The 100th Indian Infantry Brigade was an infantry brigade formation of the Indian Army during World War II. It was formed in April 1920 at Jhansi. The brigade was assigned to the 34th Indian Infantry Division until June 1943, when it was transferred to the 20th Indian Infantry Division until the end of the war. It was known for its participation in Battle of Imphal or known as "Imphal Campaign" where it fought along with other Indian Infantry regiments converged to form the 20th Indian Division and drove back the Japanese Army back to Burma inflicting heavy losses. This was a turning point in the Burma Campaign, part of South-East Asian theatre of World War II.

==Order of battle==
The following units served with the brigade:
- 9th Battalion, 12th Frontier Force Regiment April 1941 to July 1942 and March to April 1944.
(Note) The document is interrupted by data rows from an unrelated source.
-- ==== Sys2Proof/Tests/Slice0.lean ====
section
/-! SUPPORT. Tests of one step each, with the expected values of 95_test_vectors.md, and for every statement with
hypotheses a state and operands that meet them together. -/

namespace Sys2Proof.Tests

open Sys2Proof Sys2Proof.Machine Sys2Proof.Claims

/-! ## Helpers -/

/-- One field of the next state. -/
def after {α : Type} (o : Host.Outcome State Fault Refusal) (f : State → α) : Option α :=
  match o with
  | .next t => some (f t)
  | .fault _ => none
  | .refused _ => none

/-- A small screen, 12 by 3, with 2 bytes a row, 8 accumulator cells a row (2.4.6) and two planes (2.7.2). -/
def smallParams : Params := { defaultParams with screenW := 12, screenH := 3, accRowCells := 8, panelPlanes := 2 }

/-- The small screen right after reset. -/
def small : State := resetWith smallParams

/-- The default screen with the argument registers of a tile. -/
def withTile (origin size src : Word) (s : State) : State :=
  { s with tileOrigin := origin, tileSize := size, srcAddr := src }

/-- A w by 1 tile of L8 bytes at the origin of the small screen, at its first pixel. -/
def running (a : DitherMode) (w : BitVec 16) (bytes : Memory) : State :=
  { small with
    mode := a
    lastMode := if a = .disabled then .ordered else a
    busy := true
    algo := a
    lw := w
    lh := 1
    lbpp := 1
    src := bytes
    accRows := BitVec.ofNat 2 (modeRows a)
    accWidth := if diffuses a then w + BitVec.ofNat 16 (modePad a) else 0 }

/-- A cycle waiting for the answer to a request. -/
def waiting (op : PanelOp) (phase : SchedPhase) (s : State) : State :=
  { s with schedState := .refreshInProgress, schedPhase := phase, outstanding := some op, dirty := true }

/-! ## WellFormed -/

theorem test_tag_of_l8_is_ill_formed : (Instr.sampleLuma (.unsupported 0) 1 2).wellFormed = false := by decide

theorem test_tag_of_rgb332_is_ill_formed : (Instr.sampleLuma (.unsupported 1) 1 2).wellFormed = false := by decide

theorem test_tag_of_rgb565_is_ill_formed : (Instr.convertArea (.unsupported 2) 1).wellFormed = false := by decide

theorem test_tag_three_is_well_formed : (Instr.convertArea (.unsupported 3) 1).wellFormed = true := by decide

/-! ## Decode: words written out from 95_test_vectors.md 2.2 -/

theorem test_decode_set_mode : decode 0x00000201 = .ok (.setMode .ed2) := rfl

theorem test_decode_get_mode : decode 0x00000002 = .ok .getMode := rfl

theorem test_decode_set_enabled : decode 0x00000103 = .ok (.setEnabled true) := rfl

theorem test_decode_is_enabled : decode 0x00000004 = .ok .isEnabled := rfl

theorem test_decode_free_buffers : decode 0x00000005 = .ok .freeBuffers := rfl

theorem test_decode_sample_luma : decode 0xF81F0206 = .ok (.sampleLuma .rgb565 0x1F 0xF8) := rfl

theorem test_decode_sample_luma_unsupported : decode 0x775A0706 = .ok (.sampleLuma (.unsupported 7) 0x5A 0x77) := rfl

theorem test_decode_convert_area : decode 0x00002207 = .ok (.convertArea .rgb565 2) := rfl

theorem test_decode_rejects_zero : decode 0x00000000 = .error .illegalOpcode := rfl

theorem test_decode_rejects_opcode_eight : decode 0x00000008 = .error .illegalOpcode := rfl

theorem test_decode_rejects_opcode_ff : decode 0x000000FF = .error .illegalOpcode := rfl

theorem test_decode_rejects_set_mode_bit_10 : decode 0x00000401 = .error .reservedBits := rfl

theorem test_decode_rejects_get_mode_bit_31 : decode 0x80000002 = .error .reservedBits := rfl

theorem test_decode_rejects_set_enabled_bit_9 : decode 0x00000203 = .error .reservedBits := rfl

theorem test_decode_rejects_sample_luma_bit_12 : decode 0x00001006 = .error .reservedBits := rfl

theorem test_decode_rejects_convert_area_bit_15 : decode 0x00009007 = .error .reservedBits := rfl

theorem test_table_word_decodes : decodeTableWord 32 0x00001107 = some (.convertArea .rgb332 1) := by decide

theorem test_assembler_refuses_wide_operand : assemble (.setMode 4) = none := by decide

/-! ## One step of each command (2.3, 2.4.1, 2.4.2, 2.4.6, P2) -/

theorem test_set_mode_ed3 : after (exec (.setMode .ed3) State.reset) modeWord = some 0x1F := by decide

theorem test_set_mode_disabled_keeps_last :
    after (exec (.setMode .disabled) { small with mode := .ed3, lastMode := .ed3, accRows := 3, accWidth := 8 })
      (fun t => (modeWord t, accAllocWord t)) = some (0x0C, 0) := by decide

theorem test_get_mode : after (exec .getMode { small with mode := .ed2, lastMode := .ed2 }) (·.result) = some 2 := by
  decide

theorem test_enable_from_reset : after (exec (.setEnabled true) State.reset) modeWord = some 0x15 := by decide

theorem test_enable_while_enabled_keeps_buffers :
    after (exec (.setEnabled true) { small with mode := .ed2, lastMode := .ed2, accRows := 2, accWidth := 6 })
      (fun t => (modeWord t, accAllocWord t)) = some (0x1A, 0x00020006) := by decide

theorem test_is_enabled_from_reset :
    after (exec .isEnabled { small with result := 7 }) (·.result) = some 0 := by decide

theorem test_free_buffers :
    after (exec .freeBuffers { small with mode := .ed2, lastMode := .ed2, accRows := 2, accWidth := 12 })
      (fun t => (modeWord t, accAllocWord t)) = some (0x1A, 0) := by decide

theorem test_sample_luma_rgb565 : after (exec (.sampleLuma .rgb565 0x1F 0xF8) small) (·.result) = some 0x69 := by decide

theorem test_sample_luma_rgb332 : after (exec (.sampleLuma .rgb332 0x92 0) small) (·.result) = some 148 := by decide

theorem test_convert_area_out_of_bounds :
    after (exec (.convertArea .l8 1) (withTile 0x000000C4 0x00010008 0 State.reset))
      (fun t => (errWord t, t.intStatus, t.busy)) = some (5, 2, false) := by decide

theorem test_convert_area_falls_back :
    after (exec (.convertArea .l8 1) (withTile 0 0x00010005 0 { small with mode := .ed3, lastMode := .ed3 }))
      (fun t => (accAllocWord t, t.fallbackCount, t.intStatus, t.algo, t.busy)) =
      some (0, 1, 0x10, .disabled, true) := by decide

/-! ## One step of the other agents (1.5, 2.1, 2.4.3, 2.4.4, 2.6, 2.7, P1, P2) -/

theorem test_source_range_past_the_end :
    convertArgError .l8 1 (withTile 0 0x00020002 0xFFFFFFFD State.reset) = some .badArg := by decide

theorem test_source_range_to_the_end :
    convertArgError .l8 1 (withTile 0 0x00020002 0xFFFFFFFC State.reset) = none := by decide

theorem test_second_error_overflows :
    errWord (raiseCmdError .bounds { small with errCode := 3 }) = 0x13 := by decide

theorem test_threshold_write_clears_count :
    after (busWrite 0x038 32 0x00070003 { small with partialCount := 4, threshold := 5 })
      (fun t => (t.threshold, t.partialCount)) = some (3, 0) := by decide

theorem test_last_raster_word :
    (busRead 0x02384 32 { State.reset with raster := [(4999, 1)] }).busReply = some ⟨.okay, some 0x01000000⟩ := by
  decide

theorem test_past_the_raster_window :
    (busRead 0x02388 32 State.reset).busReply = some ⟨.slverr, some 0⟩ := by decide

theorem test_bit_address_of_first_pixel_of_row_1 : (pixelWrite 0 1 true State.reset).raster = [(25, 0x80)] := by decide

theorem test_floyd_steinberg_first_pixel :
    after (tileStep (running .ed2 4 [(0, 100)])) (fun t => (t.acc.row0.take 4, t.acc.row1.take 4, t.raster)) =
      some ([0, 0, 43, 0], [18, 31, 6, 0], [(0, 0x80)]) := by decide

theorem test_stucki_first_pixel :
    after (tileStep (running .ed3 1 [(0, 128)])) (fun t => (t.acc.row1.map BitVec.toInt, t.raster, t.curR)) =
      some ([-6, -12, -24, -12, -6, 0, 0, 0], [], 1) := by decide

theorem test_ordered_uses_absolute_x :
    [1, 2, 3, 4, 5, 6, 7, 8].map (fun x => ditherOrdered defaultParams 128 x 0) =
      [true, false, true, false, true, false, true, false] := by decide

theorem test_completion_status :
    after (tileStep { running .disabled 1 [] with curR := 1 }) statusWord = some 0x20 := by decide

theorem test_irq_follows_enable : irq { small with intStatus := 1, intEnable := 3 } = true := by decide

theorem test_tick_status : statusWord (tick { small with dirty := true }) = 0x26 := by decide

theorem test_second_plane_failure :
    lastPanelFailWord (panelAnswer .fail { waiting .draw .draw small with plane := 1 }) = 0x0B := by decide

theorem test_full_refresh_at_the_threshold :
    (panelAnswer .ok { waiting .powerOn .powerOn small with threshold := 5, partialCount := 5 }).panelLog =
      [.selectLut .fullLut] := by decide

theorem test_wait_idle_reads_on_while_busy :
    after (step { running .disabled 1 [] with schedule := [.hostStep], program := [.waitIdle] })
      (fun t => (t.busReply, t.program)) = some (some ⟨.okay, some 0x01⟩, [.waitIdle]) := by decide

theorem test_wait_idle_ends_when_idle :
    after (step { small with dirty := true, schedule := [.hostStep], program := [.waitIdle, .read 0x01000] })
      (fun t => (t.busReply, t.program)) = some (some ⟨.okay, some 0x20⟩, [.read 0x01000]) := by decide

theorem test_convert_expands :
    Machine.expand (.convert 192 0 8 1 0 0 1) =
      some [.write 0x018 0x000000C0, .write 0x01C 0x00010008, .write 0x020 0, .write 0x010 0x00001007, .waitIdle] := by
  decide

theorem test_fetched_word_runs :
    after (step (State.reset.withFetchWord 32 0xF81F0206)) (fun t => (t.result, t.busReply)) =
      some (0x69, some ⟨.okay, none⟩) := by decide

/-! ## States that meet the invariant -/

theorem small_legal : smallParams.Legal := by
  constructor <;> decide

theorem small_inv : MachineInv small where
  registers := by constructor <;> first | exact small_legal | decide
  memory := by constructor <;> decide
  tile := fun h => absurd h (by decide)
  scheduler := by constructor <;> decide

/-- A tile of two pixels under way, in each mode. -/
theorem running_inv (a : DitherMode) (v : Byte) (hv : v = 0 ∨ v = 255) :
    MachineInv (running a 2 [(0, v), (1, v)]) := by
  rcases hv with rfl | rfl <;> cases a
  all_goals
    exact {
      registers := by constructor <;> first | exact small_legal | decide
      memory := by constructor <;> decide
      tile := fun _ => by constructor <;> decide
      scheduler := by constructor <;> decide }

/-- Its cells hold 0, as at acceptance. -/
theorem running_cellsZero (a : DitherMode) (v : Byte) : CellsZero (running a 2 [(0, v), (1, v)]) := by
  intro j i hj hi
  have hj : j < 3 := lt_of_lt_of_le hj (show rowsOf a ≤ 3 by cases a <;> decide)
  have hi : i < 8 := lt_of_lt_of_le hi (show 2 + padOf a ≤ 8 by cases a <;> decide)
  interval_cases j <;> interval_cases i <;> rfl

/-- An empty tile under way. -/
theorem empty_inv : MachineInv (running .ordered 0 []) where
  registers := by constructor <;> first | exact small_legal | decide
  memory := by constructor <;> decide
  tile := fun _ => by constructor <;> decide
  scheduler := by constructor <;> decide

/-- One plane, a tile completed, the refresh counter at its last partial value, and a poll tick scheduled. -/
def dirtyIdle : State :=
  { small with cfg := { smallParams with panelPlanes := 1 }, dirty := true, threshold := 2, partialCount := 1,
               schedule := [.tick] }

theorem dirtyIdle_inv : MachineInv dirtyIdle where
  registers := by
    constructor <;> first | decide | exact ⟨by decide, by decide, by decide, by decide, by decide, by decide, by decide⟩
  memory := by constructor <;> decide
  tile := fun h => absurd h (by decide)
  scheduler := by constructor <;> decide

/-! ## Witnesses: encoding -/

theorem witness_DecodeOfEncodeGivesBackInstr :
    [Instr.setMode .ed3, .getMode, .setEnabled false, .isEnabled, .freeBuffers, .sampleLuma (.unsupported 3) 0 255,
      .sampleLuma (.unsupported 15) 255 0, .convertArea .rgb565 7].map Instr.wellFormed =
      [true, true, true, true, true, true, true, true] := by decide

theorem witness_EncodeOfDecodeGivesBackWord : decode 0x00007F07 = .ok (.convertArea (.unsupported 15) 7) := rfl

theorem witness_DecodeClassifiesEveryWord :
    opOf 0xFFFFFF00 = 0 ∧ 8 ≤ opOf 0x00000008 ∧ 8 ≤ opOf 0x000000FF ∧
    (1 ≤ opOf 0x00000401 ∧ opOf 0x00000401 ≤ 7 ∧ (0x00000401 : Word) &&& reservedBits (opOf 0x00000401) ≠ 0) ∧
    (1 ≤ opOf 0x00009007 ∧ opOf 0x00009007 ≤ 7 ∧ (0x00009007 : Word) &&& reservedBits (opOf 0x00009007) ≠ 0) ∧
    (1 ≤ opOf 0x00000301 ∧ opOf 0x00000301 ≤ 7 ∧ (0x00000301 : Word) &&& reservedBits (opOf 0x00000301) = 0) ∧
    (opOf 0x00007F07 ≤ 7 ∧ (0x00007F07 : Word) &&& reservedBits (opOf 0x00007F07) = 0) := by decide

theorem witness_AssembledWordDecodesToItsCommand :
    operandsFit (.setMode 3) ∧ ¬operandsFit (.setMode 4) ∧ operandsFit (.setEnabled 1) ∧ ¬operandsFit (.setEnabled 2) ∧
    operandsFit (.sampleLuma 15 255 255) ∧ ¬operandsFit (.sampleLuma 16 0 0) ∧ ¬operandsFit (.sampleLuma 0 256 0) ∧
    ¬operandsFit (.sampleLuma 0 0 256) ∧ operandsFit (.convertArea 15 7) ∧ ¬operandsFit (.convertArea 16 0) ∧
    ¬operandsFit (.convertArea 0 8) ∧ operandsFit .getMode := by simp [operandsFit]

/-! ## Witnesses: commands -/

/-- A tile whose right edge and lower edge are those of the small screen (X + W = 12, Y + H = 3). -/
def edgeTile : State := withTile 0x00020004 0x00010008 0xFFFFFFF8 small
- 9th Battalion, 14th Punjab Regiment April 1941 to June 1943.
- 14th Battalion, 13th Frontier Force Rifles April 1941 to August 1945.
- 2nd Battalion, Border Regiment July 1942 to April 1945.
- 4th Battalion, 10th Gurkha Rifles June 1943 to November 1944 and December 1944 to July 1945 and August 1945.
- 114th (Sussex) Jungle Field Regiment, Royal Artillery January to March 1944 (serving as infantry).
- 4th Battalion, 2nd Gurkha Rifles April to August 1945.
- 1st Battalion, 1st Gurkha Rifles April to August 1945.